More than you were

His lips meet mine with passionate disinterest, the kind of affection that is more habit than intent.  It’s a brief good-morning effort that seems to proclaim, “See, I’m still here.”

“Mmmm—” I moan, then, “Morning.”  I mumble behind lazy eyes not yet interested in facing the day, “Did you sleep well?”

“God, yes.”  There is that contagious smile again.  It always brightens his face and beautifully smoothes over everything in its path.  With our lips still close, he kisses me again, slower this time and with more interest, a heartfelt embrace that is more fire than form.

He pulls away only slightly.  “I wish we’d done this a long time ago.”

I absently reach up and brush the hair out of his eyes.  “Me, too.  You know you’ve always been welcome.”

“Yea, I know…”  His eyes briefly wander as a slight blush comes over him.  I’d been asking him to spend the night for a while.  I was never clear why he hadn’t before now.  It must be his work, or so I tell myself.  Even as a young doctor his hours seem excessive and abusive, so I certainly understand why he might have waited.  He continues, “You know how dumb I can be sometimes.”

This time the smirk, that sly, devilish, be-my-sex-slave smirk, the one that melts me anew each time I see it.  What a stunningly sexy man he is, and I stare at him intently as if trying to soak up his essence.

“But it’s a sexy dumb.”  And with that, I pull his head down to me and kiss him, wrapping my arms around his torso and pulling him to me.  He returns the favor.

We embrace for a minute or two before my own personal heaven is interrupted rudely: he jerks his head up and glances toward the clock.  “Oh shit!  What time is it?”

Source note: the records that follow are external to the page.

-- ==== Sys2Proof/Machine/Replies.lean ====
section
/-!
DEFINITION. What comes back: replies and acknowledgements (R54, R422), the end of walks (R353-R357), ATS (R365), fault service
(R358, R404-R406), charged waits, stops and resumption (R21-R23), the positions' own errors (R18, R403), held releases (R423)
and deferred traps (R338).
-/

namespace Sys2Proof.Machine

open Sys2Proof

/-! ### Replies (R54, R422) -/

/-- What an operation is. -/
def State.opKind (s : State) (id : Nat) : Option OpKind := (s.findOp id).map fun (o : Op) => o.kind
/-- An operation whose requests are looked at again: it completes, owes its trap, or settles its launch. -/
def State.settleOp (s : State) (id : Nat) : State :=
  match s.findOp id with
  | none => s
  | some o => ((s.checkOp id).settleLaunch id).releaseHeld o.team o.gid

/-- A request leaves, and its operation has one less on the way. -/
def State.retireReq (s : State) (r : Req) : State :=
  ((s.dropReq r.id).mapOp r.owner fun o => { o with pending := o.pending - 1 }).settleOp r.owner

/-- The end of a walk's read, of the entry that it took where it performed: the next entry is read, or the walk ends 4 cycles on (R353). -/
def State.walkReply (s : State) (r : Req) : State :=
  let s := s.dropReq r.id
  match s.findWalk r.owner with
  | none => s
  | some w =>
    match judge w.level w.entry r.va with
    | .table pa =>
      let w' := { w with level := w.level - 1, table := pa }
      (s.mapWalk w.id fun _ => w').readEntry w'
    | _ => s.at (s.g + 4) (.tlbWalkComplete w.id)

/-- A request that its peer refused is back: AccessFault at the sender (R413). -/
def State.refusedReply (s : State) (r : Req) : State :=
  match s.opKind r.owner with
  | some (.copy _) => (s.dropReq r.id).stopCopy r.owner .accessFault
  | _ => (s.refuse r.owner r.lanes).retireReq r

/-- LOAD_REPLY (R54, R262): the line enters L1 unless its page keeps it out (R101, R130, R425), and the access completes when its
last request does (R55). -/
def State.reply (s : State) (id : Nat) : State :=
  match s.findReq id with
  | none => s
  | some r =>
    let s := s.linkDone r
    if r.refused then s.refusedReply r
    else match r.kind with
    | .walk => s.walkReply r
    | .load =>
      let s := if r.place.isDev && !r.com && !r.strong && !r.inL1 then
          let (n, s) := s.fresh
          s.mapSeat r.seat fun x => x.fillL1 { at_ := r.core, line := r.place.lineNo, nt := r.hint == .nt, keep := r.hint == .keep, stamp := n }
        else s
      match s.opKind r.owner with
      | some (.copy _) => (s.dropReq id).pieceDone r.owner 1
      | _ => s.retireReq r
    | .atomic => s.retireReq r
    | _ => s.dropReq id
/-- STORE_ACKNOWLEDGE (R422). -/
def State.acknowledge (s : State) (id : Nat) : State :=
  match s.findReq id with
  | none => s
  | some r =>
    let s := s.linkDone r
    if r.refused then s.refusedReply r
    else match r.kind, s.opKind r.owner with
    | .store, some (.copy _) => s.dropReq id
    | .store, _ => s.retireReq r
    | _, _ => s.dropReq id
/-- A store performs (R422); the piece of a copy is then over. -/
def State.storePerformed (s : State) (id : Nat) : State :=
  match s.findReq id with
  | none => s
  | some r =>
    if r.performed then s
    else
      let s := s.perform r
      match r.kind, s.opKind r.owner with
      | .store, some (.copy _) => s.pieceDone r.owner 3
      | _, _ => s
/-- An atomic performs (R140); a request of a vmred is then over (R262). -/
def State.atomicPerformed (s : State) (id : Nat) : State :=
  match s.findReq id with
  | none => s
  | some r =>
    if r.performed then s
    else
      let s := s.perform r
      if (s.findOp r.owner).any fun (o : Op) => o.dest == .none then s.retireReq r else s
/-- LINE_RECALL (R422): the line has left the L1 part that owned it; the store takes the next position of its slice. -/
def State.recalled (s : State) (id : Nat) : State :=
  match s.findReq id with
  | none => s
  | some q =>
    let s := (s.dropReq id).mapSeat q.seat fun x => { x with l1 := x.l1.filter fun l => !(l.owned && l.line == q.place.lineNo) }
    match s.findReq q.owner with
    | none => s
    | some r => (s.mapReq r.id fun r => { r with sent := true, arrive := s.g }).schedule { r with arrive := s.g }

/-- LOAD_REPLY (R54). -/
def execLoadReply (s : State) : Out :=
  runEvent s fun
    | .loadReply id => some (s.reply id)
    | _ => none
/-- STORE_PERFORM (R422). -/
def execStorePerform (s : State) : Out :=
  runEvent s fun
    | .storePerform id => some (s.storePerformed id)
    | _ => none
/-- STORE_ACKNOWLEDGE (R422). -/
def execStoreAcknowledge (s : State) : Out :=
  runEvent s fun
    | .storeAcknowledge id => some (s.acknowledge id)
    | _ => none
/-- LINE_RECALL (R422). -/
def execLineRecall (s : State) : Out :=
  runEvent s fun
    | .lineRecall id => some (s.recalled id)
    | _ => none
/-- ATOMIC_PERFORM (R140). -/
def execAtomicPerform (s : State) : Out :=
  runEvent s fun
    | .atomicPerform id => some (s.atomicPerformed id)
    | _ => none
/-- SCRATCHPAD_ROW_SERVE (R85). -/
def execScratchpadRowServe (s : State) : Out :=
  runEvent s fun
    | .scratchpadRowServe id k => some (s.serveRows id k)
    | _ => none
/-- BUFFER_PORT_CYCLE (R87). -/
def execBufferPortCycle (s : State) : Out :=
  runEvent s fun
    | .bufferPortCycle id k => some (s.servePort id k)
    | _ => none

/-! ### Held operations (R423) -/

/-- The requests of an operation that have waited to be sent are sent from now on, on consecutive cycles (R55, R423). -/
def State.sendHeld (s : State) (id : Nat) : State :=
  ((s.reqs.filter fun (r : Req) => r.owner == id && !r.sent && r.hops == [] && (s.reqOp r).isSome).zipIdx).foldl (fun (s : State) (q : Req × Nat) =>
    let c := max q.1.arrive (s.g + q.2)
    let s := s.mapReq q.1.id fun r => { r with arrive := c }
    if c ≤ s.g then s else s.at c (.releaseApply id)) s
/-- RELEASE_APPLY: an operation that was held takes effect once every older write of its group has performed; of one that is not held,
requests that wait to be sent are looked at (R55). -/
def State.applyHeld (s : State) (id : Nat) : State :=
  match s.findOp id with
  | none => s
  | some o =>
    if !o.held then s.settleOp id
    else if (o.rel && s.writesBefore o.team o.gid id) || s.heldBehind o then s
    else
      let s := s.mapOp id fun o => { o with held := false }
      match o.kind with
      | .bar off u =>
        let s := s.settleLocal o.team o.gid id .scratch [(off, 16)]
        let s := match u, o.dest, s.getTeam o.team with
          | .test ph, .scal d, some t => s.anyGroup o.team o.gid fun g => g.landS o d (BitVec.ofNat 64 (bit ((readBar t.scratch off).completed ph)))
          | .phase, .scal d, some t => s.anyGroup o.team o.gid fun g => g.landS o d (BitVec.ofNat 64 (readBar t.scratch off).phase)
          | _, _, _ => s
        match s.barApply o.team off u with
        | (true, s) => (s.finishOp id).wakeReleases o.team o.gid
        | (false, s) => ((s.defer o .accessFault).finishOp id).wakeReleases o.team o.gid
      | .store sp _ | .atomic sp _ _ =>
        if sp = .global then (s.sendHeld id).settleOp id
        else if sp = .scratch then s.at (max s.g (o.issued + firstServe o.kind)) (.scratchpadRowServe id 0)
        else s.at (max s.g (o.issued + 10)) (.bufferPortCycle id 0)
      | .launchRead _ _ _ => (s.sendHeld id).settleOp id
      | .amsg _ _ _ _ _ => s.sendMessage id
      | _ => s
/-- RELEASE_APPLY (R423). -/
def execReleaseApply (s : State) : Out :=
  runEvent s fun
    | .releaseApply id => some (s.applyHeld id)
    | _ => none

/-! ### The end of a walk (R353-R357) -/

/-- The global address of a piece, and whether it is written. -/
def Copy.globalEnd (c : Copy) : Nat × Bool := if c.phase = 3 && c.to_ == .global then (c.ends.2, true) else (c.ends.1, false)
/-- The function seated on a seat. -/
def State.seatVf (s : State) (seat : Nat) : Nat :=
  match s.findSeat seat with
  | some x => x.vf
  | none => 0
/-- A charged wait of an alight's home write. -/
def State.chargeAlight (s : State) (i : Nat) (event c : Nat) (va : Nat) : State :=
  match ((s.slot i).writing).bind fun (w : Nat × Nat × Nat) => s.findOp w.1 with
  | none => s
  | some o =>
    if (s.homeWaits o.seat i).any fun (w : Charged) => w.event == event then s
    else (s.charge o.seat { id := 0, event := event, core := o.core, t0 := o.t0, due := 0, owner := .alight i, detail := BitVec.ofNat 64 va } c).2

“Uh, I’m not sure…”  I, too, turn toward the clock, but he is already jostling in what seems a really clumsy attempt to get turned around in the bed.  Ah, there’s the clock.  It’s 6:40 in the morning.  Well, I certainly hope it’s morning, but I lost track of quite a bit of time since I picked him up from the hospital last night.

He tosses the covers back and rotates swiftly into a seated position, grabs his cell phone, then says to me over his shoulder, “I need to make a quick call.  It’ll just take a minute.”

“No problem.”  I am already too familiar with this.  It suddenly comes back to me why he’d taken so long to spend the night.  No longer under the spell of his smile, his gaze, his very presence, my mind seems to be working normally once again.

I know he doesn’t care if I hear the conversation.  I also know he assumes I’ll stay quiet.  I will.

“Hey, Baby…” he begins, although not being able to hear the other side of the conversation always makes me wonder if people are really speaking to someone or just putting on airs.  I listen anyway, and daydream.

“…and it’s been a long night.”

“Yea, I think I’ll be out of here soon.  Maybe in a couple of hours.”

“No, I’ll grab something for breakfast so you don’t have to wait.”

“I love you too, Honey.  See you soon.”

“G’bye.”

He hangs up the phone and places it back on the nightstand.  As he turns toward me, he says, “Sorry ’bout that.  I know that must bother you.”

He leans down and kisses me again.  As his hand moves toward my face to stroke my cheek, the glint of sunlight on his wedding ring catches my eye.

These many years later, I remember easily how often that same conversation played out between us.  Sure, the circumstances were different from time to time, but the context never changed.  The gift of hindsight, of course, gives me the answer now that I could never reach back then.  So…

I really wish I’d said this to you then, but I never told you and you never knew.

I didn’t stay quiet because I thought she was a threat to me, to what we shared, or even to you.  I didn’t even stay quiet because I was a threat to her or your marriage.  I stayed quiet because my fear was of you.

I just don’t think your wife and I were enemies.  In fact, you could say we were allies of sorts.  So many times I would listen to your side of the phone call and wonder, “If he can do that to her…  Well, what then of me?”

My first impression is that only after it was over, only after the emotions washed away in time, only now do I see my feelings were and are with her instead of you.  I think I saw her loving you more and more and suspect it was because she knew.  She was trying to stop what was happening and save what was left.

She even sticks in my mind now more than you do.  It’s odd, I know.  I still wonder precisely why that is.

Maybe it’s really simple.  Maybe her devotion and faithfulness were more memorable than you were.